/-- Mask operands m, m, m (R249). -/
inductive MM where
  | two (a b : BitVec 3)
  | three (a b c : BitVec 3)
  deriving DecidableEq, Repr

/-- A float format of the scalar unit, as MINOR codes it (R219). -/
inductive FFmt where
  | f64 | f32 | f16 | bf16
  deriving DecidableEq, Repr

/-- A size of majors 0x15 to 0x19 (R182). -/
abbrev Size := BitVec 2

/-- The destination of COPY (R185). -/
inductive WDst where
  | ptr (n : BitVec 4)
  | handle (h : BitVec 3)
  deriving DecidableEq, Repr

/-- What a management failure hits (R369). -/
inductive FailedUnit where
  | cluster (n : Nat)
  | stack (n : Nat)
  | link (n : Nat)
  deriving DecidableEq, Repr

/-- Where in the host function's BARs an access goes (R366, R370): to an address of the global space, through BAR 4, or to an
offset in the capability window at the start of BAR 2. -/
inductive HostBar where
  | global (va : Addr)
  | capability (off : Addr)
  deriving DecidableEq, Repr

########################################

◆ **What you will do**:
Look through the entries above, find each line containing "global", and copy it.

◆ **Task answer**:
/-- Where in the host function's BARs an access goes (R366, R370): to an address of the global space, through BAR 4, or to an
  | global (va : Addr)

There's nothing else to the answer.